Limitations of Prior Work: RL-based tool-use training frameworks face two core limitations: (1) Difficulty in building stable training environments—frameworks relying on many online tools are susceptible to API rate limits and service interruptions, with high standardized deployment costs; (2) Lack of verifiable reward signals—the complexity of tool interactions and diversity of valid trajectories usually require high-level LLM evaluation, which introduces model bias and reduces training efficiency and algorithmic stability.

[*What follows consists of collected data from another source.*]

theorem regWrite_foot (hP : Closed F P) (k_regs : F .regs = true) (k_out : F .out = true) (k_router : F .router = true) (k_bus : F .bus = true) (k_ring : F .ring = true) (k_maint : F .maint = true) (k_ing : F .ing = true) (k_heads : F .heads = true) (k_links : F .links = true) {s : State} {req : Requester} {a : Nat} {v : Word} (h_s : P s) : P (regWrite s req a v) := by
    unfold regWrite
    try dsimp only
    repeat' first
      | with_reducible assumption
      | with_reducible apply refuse_foot hP k_regs k_out k_router k_maint
      | with_reducible apply setHeldLow_foot hP k_bus
      | with_reducible apply pairWrite_foot hP k_regs k_out k_router k_ring k_maint k_ing k_heads k_links
      | with_reducible apply wordWrite_foot hP k_regs k_out k_router k_ring k_maint k_ing k_heads k_links
      | with_reducible apply ite_closed
      | (intro _ _)
      | (intro _)
      | dsimp only
      | split

theorem tableWrite_foot (hP : Closed F P) (k_regs : F .regs = true) (k_out : F .out = true) (k_freeCount : F .freeCount = true) (k_router : F .router = true) (k_bus : F .bus = true) (k_ring : F .ring = true) (k_maint : F .maint = true) (k_hbm : F .hbm = true) (k_host : F .host = true) (k_memory : F .memory = true) (k_ing : F .ing = true) (k_eng : F .eng = true) (k_heads : F .heads = true) (k_links : F .links = true) (k_audio : F .audio = true) {s : State} {req : Requester} {a : Nat} {v : Word} (h_s : P s) : P (tableWrite s req a v) := by
    unfold tableWrite
    try dsimp only
    repeat' first
      | with_reducible assumption
      | with_reducible apply ringCtrlWrite_foot hP k_regs k_out k_freeCount k_router k_ring k_maint k_hbm k_host k_memory k_ing k_eng k_links k_audio
      | with_reducible apply flowCtrlWrite_foot hP k_regs k_out k_router k_maint k_ing
      | with_reducible apply lutWrite_foot hP k_regs k_out k_router k_maint
      | with_reducible apply refuse_foot hP k_regs k_out k_router k_maint
      | with_reducible apply regWrite_foot hP k_regs k_out k_router k_bus k_ring k_maint k_ing k_heads k_links
      | with_reducible apply ite_closed
      | (intro _ _)
      | (intro _)
      | dsimp only
      | split

theorem headerWrite_foot (hP : Closed F P) (k_regs : F .regs = true) (k_out : F .out = true) (k_freeCount : F .freeCount = true) (k_power : F .power = true) (k_router : F .router = true) (k_ring : F .ring = true) (k_txn : F .txn = true) (k_sched : F .sched = true) (k_maint : F .maint = true) (k_hbm : F .hbm = true) (k_host : F .host = true) (k_memory : F .memory = true) (k_ing : F .ing = true) (k_eng : F .eng = true) (k_heads : F .heads = true) (k_links : F .links = true) (k_keeper : F .keeper = true) (k_opt : F .opt = true) (k_audio : F .audio = true) (k_perf : F .perf = true) {s : State} {req : Requester} {b : Nat} {o : Nat} {v : Word} (h_s : P s) : P (headerWrite s req b o v) := by
    unfold headerWrite
    try dsimp only
    repeat' first
      | with_reducible assumption
      | with_reducible apply gated_foot hP k_regs k_out k_router k_maint
      | with_reducible apply pageCtrlWrite_foot hP k_regs k_out k_freeCount k_power k_router k_ring k_txn k_sched k_maint k_hbm k_host k_memory k_ing k_eng k_heads k_links k_keeper k_opt k_audio k_perf
      | with_reducible apply roleWrite_foot hP k_regs k_out k_router k_maint
      | with_reducible apply headerGated_foot hP k_regs k_out k_router k_maint
      | with_reducible apply statusClear_foot hP k_regs k_out k_freeCount k_router k_maint
      | with_reducible apply wordWrite_foot hP k_regs k_out k_router k_ring k_maint k_ing k_heads k_links
      | with_reducible apply forceWrite_foot hP k_regs k_out k_router k_maint
      | with_reducible apply ite_closed
      | (intro _ _)
      | (intro _)
      | dsimp only
      | split

theorem busWrite_foot (hP : Closed F P) (k_regs : F .regs = true) (k_eff : F .eff = true) (k_out : F .out = true) (k_freeCount : F .freeCount = true) (k_power : F .power = true) (k_clock : F .clock = true) (k_servo : F .servo = true) (k_router : F .router = true) (k_bus : F .bus = true) (k_ring : F .ring = true) (k_txn : F .txn = true) (k_sched : F .sched = true) (k_maint : F .maint = true) (k_hbm : F .hbm = true) (k_host : F .host = true) (k_memory : F .memory = true) (k_ing : F .ing = true) (k_eng : F .eng = true) (k_heads : F .heads = true) (k_links : F .links = true) (k_keeper : F .keeper = true) (k_opt : F .opt = true) (k_audio : F .audio = true) (k_therm : F .therm = true) (k_perf : F .perf = true) {s : State} {req : Requester} {a : Nat} {v : Word} (h_s : P s) : P (busWrite s req a v) := by
    unfold busWrite
    try dsimp only
    repeat' first
      | with_reducible assumption
      | (with_reducible refine optP_of (by assumption) ?_)
      | with_reducible exact optP_none
      | with_reducible apply optP_getD
      | with_reducible apply optP_some
      | with_reducible apply headerWrite_foot hP k_regs k_out k_freeCount k_power k_router k_ring k_txn k_sched k_maint k_hbm k_host k_memory k_ing k_eng k_heads k_links k_keeper k_opt k_audio k_perf
      | with_reducible apply gated_foot hP k_regs k_out k_router k_maint
      | with_reducible apply actPage_foot hP k_regs k_eff k_out k_freeCount k_power k_clock k_servo k_router k_ring k_txn k_sched k_maint k_hbm k_host k_memory k_ing k_eng k_heads k_links k_keeper k_opt k_audio k_therm k_perf
      | with_reducible apply regWrite_foot hP k_regs k_out k_router k_bus k_ring k_maint k_ing k_heads k_links
      | with_reducible apply tableWrite_foot hP k_regs k_out k_freeCount k_router k_bus k_ring k_maint k_hbm k_host k_memory k_ing k_eng k_heads k_links k_audio
      | with_reducible apply ite_closed
      | (intro _ _)
      | (intro _)
      | dsimp only
      | split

Key Challenge: Effective tool-use RL training needs to satisfy both "stable and controllable environments" and "reliable reward signals," but existing solutions cannot address both simultaneously.

Goal: (1) Automatically generate a large volume of high-quality tool-use training environments; (2) Design a verifiable reward mechanism that relies solely on environment feedback; (3) Seamlessly integrate with standard RL algorithms for feedback-driven training.

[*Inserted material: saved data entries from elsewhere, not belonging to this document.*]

/-- What a requester's latch holds depends on the latches only. -/
theorem latched_congr {s t : State} (h : t.bus = s.bus) (r : Requester) (lo : Nat) : latched t r lo = latched s r lo := by
  unfold latched
  rw [h]

theorem latched_withLatch_self {a : Nat} (h : readLow a = true) (s : State) (r : Requester) :
    latched (withLatch s r a) r a = readVal s r (a + 4) := by
  rw [withLatch, if_pos h]
  exact Laws.tabGet_tabSet_self ..

/-- A word that is not the high one of a 64-bit register answers its own value. -/
theorem answerAt_of_not_high {a : Nat} (h : 4 ≤ a → readLow (a - 4) = false) (s : State) (r : Requester) :
    answerAt s r a = readVal s r a :=
  if_neg fun ⟨h4, hl⟩ => by
    rw [h h4] at hl
    cases hl

theorem answerAt_high {a : Nat} (h : readLow a = true) (s : State) (r : Requester) : answerAt s r (a + 4) = latched s r a :=
  if_pos ⟨by omega, h⟩

theorem exec_lowWordRead_of_mapped {s : State} {req : Requester} {a : Nat} (ha : a % 4 = 0) (hr : reaches s req = true)
    (hu : unmappedFor req a = false) : exec (.lowWordRead req a) s = .next (busRead s req a) := by
  have e : a / 4 * 4 = a := by omega
  change Host.Outcome.next (readAt s req a) = _
  rw [readAt]
  simp only [e, hr, hu, Bool.not_true, Bool.false_eq_true, if_false]

/-- The read of a low word, and the next read of the high word by the same requester, whatever the state is then. -/
theorem busRead_high_after_low {s s' : State} {req : Requester} {a : Nat} (hl : readLow a = true)
    (hb : s'.bus = (busRead s req a).bus) :
    (busRead s' req (a + 4)).out = .readData req (readVal (seenAt s a) req (a + 4)) :: (seenAt s' (a + 4)).out := by
  rw [busRead_out, answerAt_high hl, latched_congr (((seenAt_bus s' _).trans hb).trans (busRead_bus s req a)),
    latched_withLatch_self hl]

/-- The state that a read finds is the state it comes to, outside the memory controller and before the memory is ready. -/
theorem seenAt_eq_self {s : State} {a : Nat} (h : pageTyp (pageOf a) ≠ 0x90 ∨ memReady s = false) : seenAt s a = s := by
  by_cases hm : pageTyp (pageOf a) = 0x90
  · rw [seenAt_of_mem hm, memLook_of_not_ready (h.resolve_left (· hm))]
  · exact seenAt_of_other hm

theorem busRead_bus_of_not_low {a : Nat} (h : readLow a = false) (s : State) (r : Requester) : (busRead s r a).bus = s.bus := by
  rw [busRead_bus, withLatch, h, if_neg Bool.false_ne_true, seenAt_bus]

/-! ### An access to an unmapped address (R48) -/

/-- The state after an access to an unmapped address: a read answers 0. -/
def afterUnmapped (s : State) (req : Requester) (a : Nat) (w : Bool) : State :=
  if w then unmappedOp s a else (unmappedOp s a).emit (.readData req 0)

theorem exec_unmappedAddressAccess {s : State} {req : Requester} {a : Nat} (w : Bool) (ha : a % 4 = 0) (hr : reaches s req = true)
    (hu : unmappedFor req a = true) : exec (.unmappedAddressAccess req a w) s = .next (afterUnmapped s req a w) := by
  have e : a / 4 * 4 = a := by omega
  change execUnmappedAddressAccess req a w s = _
  rw [execUnmappedAddressAccess]
  simp only [e, hr, hu, Bool.and_self, if_true, afterUnmapped]

theorem afterUnmapped_regs (s : State) (req : Requester) (a : Nat) (w : Bool) :
    (afterUnmapped s req a w).regs = (unmappedOp s a).regs := by
  cases w <;> rfl

theorem noted_unmappedOp {s : State} (a : Nat) (h : s.on = true) : noted .unmappedAccess (unmappedOp s a) :=
  noted_raise_self _ _ _ h

theorem rd_unmappedOp (s : State) (a : Nat) {x : Nat} (h : routerReg x = false) :
    (unmappedOp s a).rd x = ((s.inc Reg.SYS_UNMAPPED_COUNT).wr Reg.SYS_LAST_BAD_ADDR (w32 a)).rd x :=
  State.rd_raise _ _ _ h

theorem unmappedOp_count (s : State) (a : Nat) :
    (unmappedOp s a).rd Reg.SYS_UNMAPPED_COUNT = satAdd (s.rd Reg.SYS_UNMAPPED_COUNT) 1 0xFFFFFFFF := by
  rw [rd_unmappedOp s a (by decide), State.rd_wr_ne _ _ (by decide), State.rd_inc_self]

theorem unmappedOp_address (s : State) (a : Nat) : (unmappedOp s a).rd Reg.SYS_LAST_BAD_ADDR = w32 a := by
  rw [rd_unmappedOp s a (by decide), State.rd_wr_self]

Key Insight: Decompose tool environment construction into five automated stages (Scenario Decomposition → Document Generation → Functional Integration → Complexity Scaling → Local Deployment), where all tools are executed locally as code to avoid external dependencies.

Core Idea: Automated construction of locally executable tool environments + F1-based precision-completion balanced reward = stable, verifiable tool-use RL training.

Method¶

Overall Architecture¶

FTRL aims to solve the two major problems of tool-use RL—unstable environments and untrustworthy rewards—by making both "localized and computable." It consists of two components: the front end is a five-stage automated pipeline that recursively breaks user inputs into sub-problems, generates accompanying tool documentation, and implements them as locally executable Python functions to mass-produce stable training environments; the back end is a feedback-driven training framework where the model samples trajectories through multi-step environment interactions, using a verifiable reward mechanism based solely on environmental feedback and preference optimization RL algorithms to iteratively update the strategy.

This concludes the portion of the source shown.